The National Credit Union Administration has issued a bulletin adopting a revised regulatory reporting policy for loans that have been modified in a troubled debt restructuring (TDR). The bulletin also provides clarification about the circumstances in which a subsequent restructuring of a TDR loan need no longer be treated as a TDR.

According to NCUA, the bulletin is in response to frequent questions from credit unions about when a loan is no longer treated as a TDR. When a loan has previously been modified in a TDR, the lending institution and the borrower may subsequently enter into another restructuring agreement.

"The facts and circumstances of each subsequent restructuring of a TDR loan should be carefully evaluated to determine the appropriate accounting by the institution under U.S. generally accepted accounting principles," the bulletin reads.

Federal financial regulators will "not object to an institution no longer treating such a loan as a TDR" if:

  • At the time of the subsequent restructuring the borrower is not experiencing financial difficulties;
  • Under the terms of the subsequent restructuring agreement, no concession has been granted by the institution to the borrower;
  • The subsequent restructuring agreement specifies market terms, including a contractual interest rate not less than a market interest rate for new debt with similar credit risk characteristics and other terms no less favorable to the institution than those it would offer for such new debt; and
  • The institution's assessment of the borrower's financial condition and prospects for repayment after the restructuring are supported by a "current, well-documented credit evaluation performed at the time of the restructuring."

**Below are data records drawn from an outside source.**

/-! ### The refusal mark -/

/-- No elementary update clears the mark or replaces its first reason (log 21). -/
theorem Update.refusal_eq_some {s t : State} (h : Update s t) {r : RefusalReason}
    (hs : s.refusal = some r) : t.refusal = some r := by
  cases h with
  | agents | aim | copy | store | perform => exact hs
  | mark => simp [hs]
  | reset => simpa using hs

/-- Settles O31: a step is a chain of updates, and no update clears the mark. -/
theorem refusalMarkIsKept : Obligations.RefusalMarkIsKept := by
  refine ⟨fun s r => ⟨fun hs => ?_, fun q hs => ?_⟩, fun s t r hs h => ?_⟩
  · simp [State.mark, hs]
  · cases s; cases hs; rfl
  · exact step_keeps (·.refusal = some r) (fun huv hu => huv.refusal_eq_some hu) h hs

/-- R73, R136: with a CONVERT pending, the perform step is refused or does the whole conversion. -/
theorem perform_of_conversion {k : Nat} {s : State} {d : Instance} {p : Packer} {f : FrameDesc}
    (hd : s.instances[k]? = some d) (hconv : d.conversion? = some (p, f)) :
    perform k s =
      if conflictsWith s k (p, f) then .next (s.mark .bufferWriteWhileBusy)
      else .next { s with
        mem := packFrame s.mem p f
        instances := s.instances.set k { d with status := .ok, pending := none } } := by
  obtain ⟨hp, hf⟩ := (d.conversion?_eq_some p f).mp hconv
  simp only [perform, hd, hp, hf, State.refuse]

/-- In a state of the invariant a packer refuses only for a conflict (R73; log 14, 27). -/
theorem perform_refusal {k : Nat} {s t : State} {r : RefusalReason} (hs : s.Inv) (hc : s.clean)
    (h : perform k s = .next t) (hr : t.refusal = some r) :
    r = .bufferWriteWhileBusy ∧ ∃ d p f, s.instances[k]? = some d ∧
      d.conversion? = some (p, f) ∧ conflictsWith s k (p, f) = true := by
  have unmarked {u : State} (hut : u = t) (hu : u.refusal = s.refusal) : False := by
    subst hut
    rw [hu, hc] at hr
    cases hr
  cases hd : s.instances[k]? with
  | none => exact (unmarked (by simpa [perform, hd] using h) rfl).elim
  | some d =>
    cases hp : d.pending with
    | none => exact (unmarked (by simpa [perform_of_pending_none hd hp] using h) rfl).elim
    | some p =>
      obtain ⟨f, hf, -⟩ := hs.pendingLegal d (List.mem_of_getElem? hd) p hp
      have hconv := (d.conversion?_eq_some p f).mpr ⟨hp, hf⟩
      rw [perform_of_conversion hd hconv] at h
      split_ifs at h with hconf
      · cases h
        rw [State.mark_refusal, hc] at hr
        cases hr
        exact ⟨rfl, d, p, f, rfl, hconv, hconf⟩
      · exact (unmarked (Host.Outcome.next.inj h) rfl).elim

/-- A clean host line that sets the mark was refused for the reason of the mark. -/
theorem runThread_refusal {th : Nat} {s t : State} {r : RefusalReason} (hc : s.clean)
    (h : runThread th s = .next t) (hr : t.refusal = some r) :
    ∃ a, fetchAction s th = some a ∧ ActionRefused s a r := by
  obtain ⟨-, rfl⟩ | ⟨a, ha, h⟩ := runThread_next h
  · rw [hc] at hr; cases hr
  · cases runAction_answers h with
    | quiet _ hm | changed _ _ _ hm => rw [hm, hc] at hr; cases hr
    | refused href _ hm =>
      rw [hm, hc] at hr
      cases hr
      exact ⟨a, ha, href⟩

/-- Settles O56: a host line sets the mark when it is refused, a packer when it conflicts, and neither
reset nor an idle move sets it. -/
theorem markSetOnlyByRefusedAction : Obligations.MarkSetOnlyByRefusedAction := by
  intro m s t r hs hc h hr
  cases m with
  | host th =>
    obtain ⟨a, ha, href⟩ := runThread_refusal hc h hr
    cases href with
    | busy hd hb hq => exact .inl ⟨rfl, th, _, _, _, _, rfl, ha, hd, hb, hq⟩
    | unwritten hd hq =>
      exact .inr (.inl ⟨rfl, th, _, _, rfl, hd, .inl ⟨_, _, ha, hq⟩⟩)
    | buffer hbuf => exact .inr (.inr (.inr ⟨rfl, .inl ⟨th, _, _, rfl, ha, hbuf⟩⟩))
    | row hd hw hrow =>
      cases hrow with
      | busy hb => exact .inl ⟨rfl, th, _, _, _, _, rfl, ha, hd, hb, .inl rfl⟩
      | selectUnwritten ho =>
        exact .inr (.inl ⟨rfl, th, _, _, rfl, hd,
          .inr (.inl ⟨_, ha, hw, (Instance.selectOperands?_eq_none_iff _).mp ho⟩)⟩)
      | convertUnwritten hf =>
        exact .inr (.inl ⟨rfl, th, _, _, rfl, hd,
          .inr (.inr ⟨_, _, ha, hw, (Instance.frame?_eq_none_iff _).mp hf⟩)⟩)
      | notLegal hf hl =>
        exact .inr (.inr (.inl ⟨rfl, th, _, _, _, _, _, rfl, ha, hw, hd, hf, hl⟩))
  | packer k =>
    obtain ⟨rfl, d, p, f, hd, hconv, hconf⟩ := perform_refusal hs hc h hr
    exact .inr (.inr (.inr ⟨rfl, .inr ⟨k, d, p, f, rfl, hd, hconv, hconf⟩⟩))
  | reset => cases h; rw [resetBlock_refusal, hc] at hr; cases hr
  | idle => cases h; rw [hc] at hr; cases hr

end Sys2Proof.Machine
end

section
/-! Reset: the pending write sets hold draws of this reset, and the copies their reset state. -/

namespace Sys2Proof.Machine

theorem mem_pendingAddrs_iff_inPendingWriteSet (s : State) (a : Nat) :
    a ∈ pendingAddrs s ↔ inPendingWriteSet s a = true := by
  simp only [pendingAddrs, inPendingWriteSet, List.mem_flatMap, List.any_eq_true]
  refine exists_congr fun d => and_congr_right fun _ => ?_
  rcases d.conversion? with _ | ⟨p, f⟩
  · simp
  · exact Region.mem_addrs_iff _ a

/-- An address that is scrambled holds a draw of this scrambling: the last one it was given. -/
theorem scramble_read_mem {s : State} {addrs : List Nat} {a : Nat} (hm : Memory.wf s.mem)
    (ha : a ∈ addrs) : ∃ n, s.drawn ≤ n ∧ n < (scramble s addrs).drawn ∧
      Memory.read (scramble s addrs).mem a = Config.draw n := by
  induction addrs generalizing s with
  | nil => cases ha
  | cons x xs ih =>
    by_cases hxs : a ∈ xs
    · obtain ⟨n, hlo, hhi, hread⟩ := ih (s := { s with
        mem := Memory.write s.mem x (Config.draw s.drawn), drawn := s.drawn + 1 })
        (Memory.write_wf _ _ _ hm) hxs
      exact ⟨n, (Nat.le_succ _).trans hlo, hhi, hread⟩
    · obtain rfl : a = x := (List.mem_cons.mp ha).resolve_right hxs
      refine ⟨s.drawn, le_rfl, ?_, ?_⟩
      · rw [scramble_drawn, List.length_cons]; omega
      · exact (scramble_read_other _ xs a hxs).trans (Memory.read_write_same _ _ _ hm)

/-- Settles O45: reset scrambles the pending write sets and gives every copy its reset state. -/
theorem resetAbandonsConversions : Obligations.ResetAbandonsConversions := by
  intro s ms hsched hm
  refine ⟨resetBlock { s with schedule := ms }, step_of_scheduled hsched, resetBlock_cfg _,
    resetBlock_refusal _, resetBlock_threads _, resetBlock_schedule _, List.map_const',
    fun a ha => ?_, fun a ha => ?_⟩
  · refine scramble_read_other _ _ a fun hmem => ?_
    exact Bool.false_ne_true (ha.symm.trans ((mem_pendingAddrs_iff_inPendingWriteSet _ a).mp hmem))
  · exact scramble_read_mem (s := { s with schedule := ms }) hm
      ((mem_pendingAddrs_iff_inPendingWriteSet _ a).mpr ha)

end Sys2Proof.Machine
end

section
/-! What the checks on regions and on a CONVERT's operands mean, address by address. -/

namespace Sys2Proof

/-! ### Regions and ordinary memory -/

theorem Region.apart_iff (g h : Region) :
    g.apart h = true ↔ ∀ a, ¬(g.contains a = true ∧ h.contains a = true) := by
  simp only [Region.contains_iff, Region.apart, List.all_eq_true, List.mem_range, decide_eq_true_eq]
  constructor
  · rintro hall a ⟨⟨y, hy, hlo, hhi⟩, z, hz, hlo', hhi'⟩
    have := hall y hy z hz
    omega
  · intro hshare y hy z hz
    by_contra hmeet
    refine hshare (max (g.start y) (h.start z)) ⟨⟨y, hy, ?_, ?_⟩, z, hz, ?_, ?_⟩ <;> omega

theorem Region.fits_iff (g : Region) (bits : Nat) : g.fits bits = true ↔
    (0 < g.rows → 0 < g.extent → g.base + (g.rows - 1) * g.stride + g.extent ≤ 2 ^ bits) :=
  decide_eq_true_iff

theorem Config.ordinary_iff (c : Config) (a : Nat) :
    c.ordinary a = true ↔ ∀ g ∈ c.devices, g.contains a = false := by
  simp [Config.ordinary]

/-- Settles O25: each check runs over the rows of the regions, so over all their bytes. -/
theorem apartExact : Obligations.ApartExact :=
  ⟨Region.contains_iff_exists_byte, Region.apart_iff, Config.ordinary_iff⟩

According to the NCUA, credit unions may choose to apply this guidance to subsequently restructured loans that meet the above conditions. Credit unions also may choose to apply this guidance to loans outstanding as of Sept. 30 for which there has been a previous subsequent restructuring that met the conditions discussed above at the time of the subsequent restructuring. However, prior call reports should not be amended, according to the bulletin.